Maybe You Can Blame Your Parents

Your parents may bequeath you many things… like brown eyes, a house, a fiery personality, an obsession for antiques.

My parents have not left me any of those particulars.

One thing about writing a separate story every day is that you notice what your repeat. In fact, I think I’m repeating that idea. Was that in an earlier post? Maybe. But this time I want to focus on a particular type of character of issue that keeps appearing in my stories. What you think of someone who kept writing stories about bankers? Or construction workers? Or nuns?

Literature students do this all the time, right? They look at a writer’s collection of works and they notice threads, themes, motifs…like bullfighters and rich men who throw too many parties. Next thing you know, you’ve got a thesis.

I noticed a lot of my stories have prostitutes in them.

Why the blue blazes is that?

Of course, marginal characters, people who live on the edge of society, who skirt danger, who make terrible choices, they are more interesting to write about. Sure. But I don’t write about homeless people much.

Sex sells. There is that. But I’m not sure I’ve ever written anything with a market in mind. And I’m not really writing stories like that even if there are prostitutes in them.

When I was 14, I was traveling alone on a plane for the first time. At the Houston airport my mother decided before sending me on my way to give me advice about how to stay out of harm’s way. Almost 30 years later and I can still remember the chairs we were sitting in when she explained to me how certain types of men and women trap girls into lives of prostitution. I’ll spare you the details. But not only did she give a deep fear of strangers, but she very likely if inadvertently ruined years of dating.

What character keeps appearing in your stories? Why is that do you think?

*

And so I’ve got part of story number 23 posted. Make of it what you will.

5 thoughts on “Maybe You Can Blame Your Parents

  1. It will be interesting to see if there’s an emerging person or theme in my fiction…IF I ever get to WRITE fiction again. 😦

    Prostitutes, eh? I wonder what psychology might say about that. Interesting.
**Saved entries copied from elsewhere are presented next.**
-- ==== Sys2Proof/Machine/Step.lean ====
section
/-! DEFINITION. One step: fetch, decode and execute exactly one instruction (spec/30_encoding.md rule R64). -/

namespace Sys2Proof.Machine

/-- `step` (R64). It completes with the next state, or faults and changes nothing (R12, R166). -/
def step (s : State) : Host.Outcome State Fault Refusal := checked s.fetchDecode fun i => exec i s

/-- The state with the instruction word `w` stored where `step` fetches next; it stands for a load of a one-word program
(log entry 5). -/
def State.withFetchWord (s : State) (nbits w : Nat) : State := s.placeWord (tableWord nbits w)

end Sys2Proof.Machine
end

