-- ==== Sys2Proof/Laws/Decode.lean ====
section
/-! SUPPORT. The laws of the decoder: what each format's fields and masked bits are, that no two rows of the opcode map
fit one word, and what a decoded word tells. -/

namespace Sys2Proof

/-! ### Bytes and words (R44) -/

@[simp] theorem getLsbD_fieldAt {k : Nat} (lo : Nat) (v : BitVec k) (i : Nat) :
    (fieldAt lo v).getLsbD i = (decide (i < 16 ∧ lo ≤ i) && v.getLsbD (i - lo)) := by
  by_cases h : lo ≤ i <;> by_cases h16 : i < 16 <;> simp [fieldAt, h, h16]

theorem joinBytes_bytesOfWord (w : Word) : joinBytes (w.extractLsb' 8 8) (w.extractLsb' 0 8) = w := by
  apply BitVec.eq_of_getLsbD_eq
  intro i hi
  simp only [joinBytes, BitVec.getLsbD_or, getLsbD_fieldAt, BitVec.getLsbD_extractLsb']
  interval_cases i <;> simp

/-! ### The fields of a format (R61, R62) -/

theorem nnn_formatNNN (op : Nibble) (nnn : Addr12) : (fieldsOf (formatNNN op nnn)).nnn = nnn := by
  apply BitVec.eq_of_getLsbD_eq
  intro i hi
  simp only [fieldsOf, formatNNN, BitVec.getLsbD_or, getLsbD_fieldAt, BitVec.getLsbD_extractLsb']
  interval_cases i <;> simp

theorem op_formatNNN (op : Nibble) (nnn : Addr12) : (fieldsOf (formatNNN op nnn)).op = op := by
  apply BitVec.eq_of_getLsbD_eq
  intro i hi
  simp only [fieldsOf, formatNNN, BitVec.getLsbD_or, getLsbD_fieldAt, BitVec.getLsbD_extractLsb']
  interval_cases i <;> simp

theorem op_formatXNN (op : Nibble) (x : Reg) (nn : Byte) : (fieldsOf (formatXNN op x nn)).op = op := by
  apply BitVec.eq_of_getLsbD_eq
  intro i hi
  simp only [fieldsOf, formatXNN, BitVec.getLsbD_or, getLsbD_fieldAt, BitVec.getLsbD_extractLsb']
  interval_cases i <;> simp

theorem op_formatXYN (op : Nibble) (x y : Reg) (n : Nibble) : (fieldsOf (formatXYN op x y n)).op = op := by
  apply BitVec.eq_of_getLsbD_eq
  intro i hi
  simp only [fieldsOf, formatXYN, BitVec.getLsbD_or, getLsbD_fieldAt, BitVec.getLsbD_extractLsb']
  interval_cases i <;> simp

theorem x_formatXNN (op : Nibble) (x : Reg) (nn : Byte) : (fieldsOf (formatXNN op x nn)).x = x := by
  suffices h : (formatXNN op x nn).extractLsb' 8 4 = BitVec.ofFin x from congrArg BitVec.toFin h
  apply BitVec.eq_of_getLsbD_eq
  intro i hi
  simp only [formatXNN, BitVec.getLsbD_or, getLsbD_fieldAt, BitVec.getLsbD_extractLsb']
  interval_cases i <;> simp

theorem nn_formatXNN (op : Nibble) (x : Reg) (nn : Byte) : (fieldsOf (formatXNN op x nn)).nn = nn := by
  apply BitVec.eq_of_getLsbD_eq
  intro i hi
  simp only [fieldsOf, formatXNN, BitVec.getLsbD_or, getLsbD_fieldAt, BitVec.getLsbD_extractLsb']
  interval_cases i <;> simp

theorem x_formatXYN (op : Nibble) (x y : Reg) (n : Nibble) : (fieldsOf (formatXYN op x y n)).x = x := by
  suffices h : (formatXYN op x y n).extractLsb' 8 4 = BitVec.ofFin x from congrArg BitVec.toFin h
  apply BitVec.eq_of_getLsbD_eq
  intro i hi
  simp only [formatXYN, BitVec.getLsbD_or, getLsbD_fieldAt, BitVec.getLsbD_extractLsb']
  interval_cases i <;> simp

theorem y_formatXYN (op : Nibble) (x y : Reg) (n : Nibble) : (fieldsOf (formatXYN op x y n)).y = y := by
  suffices h : (formatXYN op x y n).extractLsb' 4 4 = BitVec.ofFin y from congrArg BitVec.toFin h
  apply BitVec.eq_of_getLsbD_eq
  intro i hi
  simp only [formatXYN, BitVec.getLsbD_or, getLsbD_fieldAt, BitVec.getLsbD_extractLsb']
  interval_cases i <;> simp

theorem n_formatXYN (op : Nibble) (x y : Reg) (n : Nibble) : (fieldsOf (formatXYN op x y n)).n = n := by
  apply BitVec.eq_of_getLsbD_eq
  intro i hi
  simp only [fieldsOf, formatXYN, BitVec.getLsbD_or, getLsbD_fieldAt, BitVec.getLsbD_extractLsb']
  interval_cases i <;> simp

/-! ### The digits of a pattern, the most significant first (R62, R66) -/

theorem formatNNN_eq_append (op : Nibble) (nnn : Addr12) : (op ++ nnn : Word) = formatNNN op nnn := by
  apply BitVec.eq_of_getLsbD_eq
  intro i hi
  rw [BitVec.getLsbD_append]
  simp only [formatNNN, BitVec.getLsbD_or, getLsbD_fieldAt]
  interval_cases i <;> simp

theorem formatXNN_eq_append (op x : Nibble) (nn : Byte) : (op ++ x ++ nn : Word) = formatXNN op x.toFin nn := by
  apply BitVec.eq_of_getLsbD_eq
  intro i hi
  rw [BitVec.getLsbD_append, BitVec.getLsbD_append]
  simp only [formatXNN, BitVec.getLsbD_or, getLsbD_fieldAt]
  interval_cases i <;> simp

theorem formatXYN_eq_append (op x y n : Nibble) : (op ++ x ++ y ++ n : Word) = formatXYN op x.toFin y.toFin n := by
  apply BitVec.eq_of_getLsbD_eq
  intro i hi
  rw [BitVec.getLsbD_append, BitVec.getLsbD_append, BitVec.getLsbD_append]
  simp only [formatXYN, BitVec.getLsbD_or, getLsbD_fieldAt]
  interval_cases i <;> simp

/-! ### The bits that a row compares (R65) -/

theorem formatNNN_and_F000 (op : Nibble) (nnn : Addr12) : formatNNN op nnn &&& 0xF000 = formatNNN op 0 := by
  apply BitVec.eq_of_getLsbD_eq
  intro i hi
  simp only [formatNNN, BitVec.getLsbD_and, BitVec.getLsbD_or, getLsbD_fieldAt]
  interval_cases i <;> simp

theorem formatXNN_and_F000 (op : Nibble) (x : Reg) (nn : Byte) : formatXNN op x nn &&& 0xF000 = formatXNN op 0 0 := by
  apply BitVec.eq_of_getLsbD_eq
  intro i hi
  simp only [formatXNN, BitVec.getLsbD_and, BitVec.getLsbD_or, getLsbD_fieldAt]
  interval_cases i <;> simp

theorem formatXNN_and_F0FF (op : Nibble) (x : Reg) (nn : Byte) : formatXNN op x nn &&& 0xF0FF = formatXNN op 0 nn := by
  apply BitVec.eq_of_getLsbD_eq
  intro i hi
  simp only [formatXNN, BitVec.getLsbD_and, BitVec.getLsbD_or, getLsbD_fieldAt]
  interval_cases i <;> simp

theorem formatXYN_and_F000 (op : Nibble) (x y : Reg) (n : Nibble) :
    formatXYN op x y n &&& 0xF000 = formatXYN op 0 0 0 := by
  apply BitVec.eq_of_getLsbD_eq
  intro i hi
  simp only [formatXYN, BitVec.getLsbD_and, BitVec.getLsbD_or, getLsbD_fieldAt]
  interval_cases i <;> simp

theorem formatXYN_and_F00F (op : Nibble) (x y : Reg) (n : Nibble) :
    formatXYN op x y n &&& 0xF00F = formatXYN op 0 0 n := by
  apply BitVec.eq_of_getLsbD_eq
  intro i hi
  simp only [formatXYN, BitVec.getLsbD_and, BitVec.getLsbD_or, getLsbD_fieldAt]
  interval_cases i <;> simp

/-! ### At most one row fits a word (R65) -/

/-- Two rows compare a common bit and want it different. -/
def OpcodeRow.clash (r q : OpcodeRow) : Bool := r.mask &&& q.mask &&& (r.pattern ^^^ q.pattern) != 0

theorem OpcodeRow.not_both_fit (r q : OpcodeRow) (h : r.clash q = true) (w : Word) (hr : r.fits w = true) :
    q.fits w = false := by
  by_contra hq
  simp only [OpcodeRow.fits, beq_iff_eq, Bool.not_eq_false] at hr hq
  simp only [OpcodeRow.clash, bne_iff_ne, ne_eq] at h
  apply h
  rw [← hr, ← hq]
  apply BitVec.eq_of_getLsbD_eq
  intro i hi
  rw [show (0 : Word) = 0#16 from rfl, BitVec.getLsbD_zero, BitVec.getLsbD_and, BitVec.getLsbD_and, BitVec.getLsbD_xor, BitVec.getLsbD_and,
    BitVec.getLsbD_and]
  cases w.getLsbD i <;> cases r.mask.getLsbD i <;> cases q.mask.getLsbD i <;> rfl

/-- The patterns of the opcode map are pairwise disjoint (R65). -/
theorem opcodeTable_clash : opcodeTable.Pairwise fun r q => r.clash q = true := by decide

theorem find_of_clash (l : List OpcodeRow) (hl : l.Pairwise fun r q => r.clash q = true) (w : Word) (r : OpcodeRow)
    (hr : r ∈ l) (hw : r.fits w = true) : l.find? (·.fits w) = some r := by
  induction l with
  | nil => simp at hr
  | cons q rest ih =>
    obtain ⟨hq, hrest⟩ := List.pairwise_cons.mp hl
    obtain rfl | hr := List.mem_cons.mp hr
    · exact List.find?_cons_of_pos (p := fun p : OpcodeRow => p.fits w) hw
    · have hqw : ¬ (fun p : OpcodeRow => p.fits w) q = true := by
        intro h
        rw [q.not_both_fit r (hq r hr) w h] at hw
        exact absurd hw (by decide)
      rw [List.find?_cons_of_neg (p := fun p : OpcodeRow => p.fits w) hqw]
      exact ih hrest hr

/-- A word that a row fits decodes by that row (R64, R65). -/
theorem decodeWord_of_row (w : Word) (r : OpcodeRow) (hr : r ∈ opcodeTable) (hw : r.fits w = true) :
    decodeWord w = some (r.build (fieldsOf w)) := by
  rw [decodeWord, find_of_clash opcodeTable opcodeTable_clash w r hr hw]
  rfl

/-- A decoded word fits a row, and the instruction is that row's (R64). -/
theorem decodeWord_eq_some (w : Word) (i : Instr) :
    decodeWord w = some i ↔ ∃ r ∈ opcodeTable, r.fits w = true ∧ i = r.build (fieldsOf w) := by
  constructor
  · intro h
    obtain ⟨r, hr, hb⟩ := Option.map_eq_some_iff.mp h
    exact ⟨r, List.mem_of_find?_eq_some hr, List.find?_some (p := fun p : OpcodeRow => p.fits w) hr, hb.symm⟩
  · rintro ⟨r, hr, hw, rfl⟩
    exact decodeWord_of_row w r hr hw

/-- A word is unknown exactly when no row fits it (R68). -/
theorem decodeWord_eq_none (w : Word) : decodeWord w = none ↔ ∀ r ∈ opcodeTable, r.fits w = false := by
  simp [decodeWord, List.find?_eq_none]

end Sys2Proof
end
    1. But you have written fiction. Can you think of any particular type that has shown up in several different pieces?

      Well, my 5-cent pop psychology theory would guess that having been raised to be obsessively good, there is something intriguing about those who are especially bad. That whole good girl/bad girl thing. Or something.

  2. Good questions… A lot of indecisive characters. Characters who wait for things to happen. Who— Well, actually I’m not sure about that. It may be that I’m aware of such characters — because they need to be changed or eliminated — so they seem to be everywhere.

    I’m very conscious that all the WIP’s main characters are white. I’m leery of trying to cast the story with a ‘Dirty Dozen’ approach: a couple whites, a couple blacks, a Chinese woman, etc. But at the same time part of thinks, Come on — ALL white? Is that realistic?

    Like I said, good questions. Just wish I didn’t have to think about them! 🙂

    1. I like to think that some of my characters could be of any group a casting director wanted. Sometimes a character has a definite characteristic—-like blond hair—-but I try to leave a few characters open to whatever the reader might think. This is surely the coward way. But why should any reader assume a character is white if they aren’t told?

      All white would be realistic in some situations, but yes, you don’t want to seem like you’re ticking boxes.

      Often I don’t want to think about my own questions…just so you know.

      1. Often I don’t want to think about my own questions.

        Now, that made me laugh.

        I don’t ever explicitly describe any of the characters as white, but X may have a “ruddy tan” and Y, “hair the color of sand.” Pretty unambiguous clues. My internal justification, or maybe rationalization, for this is that most of the characters are WW2-era old guys, in a Philadelphia suburban area not noted for its cosmopolitanism. (A very liberal area, it’s true, but even north of the Mason-Dixon line, even in the late 1980s, people unconsciously “kept to their own kind” unless circumstances arranged things otherwise.) It didn’t HAVE to be set there, except (in my head) it always WAS, and I was darned if I was going to do a forced relocation just to force a re-characterization I wouldn’t be comfortable with.